Who was Gustav Albin Pehrson and why is Richland suddenly interested in honoring him?

A walking path that meanders through central Richland has a new name befitting the man who designed the area.

The Urban Greenbelt Trail, a horseshoe shaped path that starts and ends at the Columbia River waterfront, is now the G.A. Pehrson Urban Greenbelt Trail.

A shaded stretch along the Urban Greenbelt Trail passes by a fountain at the Banner Bank on Jadwin Avenue in Richland.
A shaded stretch along the Urban Greenbelt Trail passes by a fountain at the Banner Bank on Jadwin Avenue in Richland.

The Richland City Council approved the new name Sept. 3, after fans of the atomic-era architect first pitched the idea to the city’s parks and recreation commission.

The city will install new signs and take care of vegetation in anticipation of a celebration of the new name next spring.

The name change follows Richland’s history of honoring its roots by naming city parks, streets and other facilities for notable figures from its history.

Most notably, Howard Amon Park takes its name from the pioneer who platted the city and brought water and phone service to the area while Leslie Groves Park honors the the general who led the Manhattan Project.

Hanford project

Gustav Albin Pehrson, known as G.A. Pehrson, was a Swedish-born architect who worked in Spokane in the Art Deco era, according to his Wikipedia page.

In 1943, he was tapped to design the village to serve the Hanford Engineering Works. Richland had relatively few residents at the time and Pehrson was tasked with designing a community for 6,500, expanding to 12,000, according to the city.

Richland’s Urban Greenbelt Trail, in red and yellow, now honors Spokane-based architect G.A. Pehrson, who was responsible for the design of central Richland in the 1940s.
Richland’s Urban Greenbelt Trail, in red and yellow, now honors Spokane-based architect G.A. Pehrson, who was responsible for the design of central Richland in the 1940s.

His work informed the city’s road network, utilities, homes, school placement, commercial development and more, as echoed in the layout today.

“For many of us, our homes, the outlines of our streets, the kind of place Richland became after its initial World War II building, is largely due to the work of this Spokane architect,” said Nancy Doran, a Richland resident who championed the change.

Chris Waite, Richland’s parks and public facilities director, said Richland might have suffered the fate of other Army towns built to serve a strategic purpose: Identical homes stamped out along cookie cutter streets if it hadn’t been for Pehrson’s design instincts.

Giant horseshoe

At its northern point, the three-mile G.A. Pehrson Urban Greenbelt Trail connects to Richland’s waterfront trail behind Porter’s Real Barbecue, 1092 George Washington Way.

Markings for the Urban Greenbelt Trail are painted on the sidewalk near the intersection of Jadwin Avenue and Gillespie Street in Richland. The horseshoe shaped path that starts and ends at the Columbia River waterfront is now called the G.A. Pehrson Urban Greenbelt Trail.
Markings for the Urban Greenbelt Trail are painted on the sidewalk near the intersection of Jadwin Avenue and Gillespie Street in Richland.

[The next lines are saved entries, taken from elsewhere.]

/-- Settles O48: the jump, the clone's three answers, and the fetch that the next step makes at the target. -/
theorem loadProgramJumpsOrClonesAndJumps : Obligations.LoadProgramJumpsOrClonesAndJumps := by
  intro b c s
  refine ⟨encodeStandard_toNat 12#4 0#3 b.index c.index, fun hb => ?_, fun hb hdead => ?_, fun g hb hg hno => ?_,
    fun g hb hlive hg hadm => ?_, fun t g hx hrun hg hge => ?_⟩
  · exact ⟨_, exec_loadProgram_of_eq_zero hb, rfl, fun _ => rfl, keepsMemory_of_heap_eq rfl, rfl, rfl, rfl⟩
  · exact ⟨_, exec_loadProgram_of_error hb (cloneIntoZero_dead hdead), takeFault_raises _ s⟩
  · have ho := (cloneIntoZero_live hg).trans (if_neg (Bool.eq_false_iff.mp hno))
    exact ⟨_, exec_loadProgram_of_error hb ho, takeFault_raises _ s⟩
  · have ho := (cloneIntoZero_live hg).trans (if_pos hadm)
    exact ⟨_, exec_loadProgram_of_ok hb ho, rfl, memRead_congr (cloneIntoZero_segment_zero hlive ho),
      fun _ i hne => memRead_congr (cloneIntoZero_segment_other ho hne) i, cloneIntoZero_free ho,
      cloneIntoZero_slots_length ho, fun _ => rfl, rfl, rfl, rfl⟩
  · have hpc : t.pc = s.reg c := exec_loadProgram_pc_of_running hx hrun
    exact ⟨_, step_of_length_le_pc hrun hg (hpc ▸ hge), by rw [raiseFault_status, hpc]⟩

/-! ### The conditional branch -/

/-- Settles O49: the move leaves the zero register alone, so load_program jumps to what the move left in `t`. -/
theorem conditionalBranchIdiomWorks : Obligations.ConditionalBranchIdiomWorks := by
  intro z t u c s hzt hz
  by_cases hc : s.reg c = 0#32
  · exact ⟨_, _, exec_conditionalMove_of_eq_zero hc, exec_loadProgram_of_eq_zero hz, fun hne => absurd hc hne,
      fun _ => rfl⟩
  · have hz' := (setReg_reg_other s.advance t z (s.reg u) hzt).trans hz
    exact ⟨_, _, exec_conditionalMove_of_ne_zero hc, exec_loadProgram_of_eq_zero hz', fun _ => setReg_reg_same _ _ _,
      fun heq => absurd heq hc⟩

end Sys2Proof.Machine

/-! Family 45_io: output in and out of the byte range, and input with each of the host's answers and with none. -/

namespace Sys2Proof.Machine

/-! ### output -/

/-- A byte of the same number as a word is the word's low byte. -/
theorem lowByte_eq_of_toNat_eq {v : Word} {b : Byte} (h : b.toNat = v.toNat) : lowByte v = b :=
  BitVec.eq_of_toNat_eq ((lowByte_toNat (by omega)).trans h.symm)

/-- output above 255 faults, whatever the host would answer (45_io.md R190). -/
theorem exec_output_of_gt {c : Reg} {s : State} (hgt : 255 < (s.reg c).toNat) :
    exec (.output c) s = .next (takeFault .outputOutOfRange s) := by
  simp only [exec, execOutput, hgt, if_true, conclude_error]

The horseshoe shaped path that starts and ends at the Columbia River waterfront is now called the G.A. Pehrson Urban Greenbelt Trail.

It heads west, following an irrigation channel toward Jadwin Avenue, which it parallels briefly before crossing a small oasis outside Banner Bank, 1221 Jadwin Ave., and heading south toward Kadlec Regional Medical Center.

The hospital, formerly Richland Hospital, was renamed eight days after the July 1944 death of the first person to die there, Lt. Col. Harry R. Kadlec, a lead engineer at Hanford.

At Kadlec, the trail passes a helicopter pad outside the emergency room, then heads south to George Prout Pool.

From the pool, it crosses Columbia Playfield below Richland High School, turns east and returns to the Columbia via Gillespie Parkway and Howard Amon Park.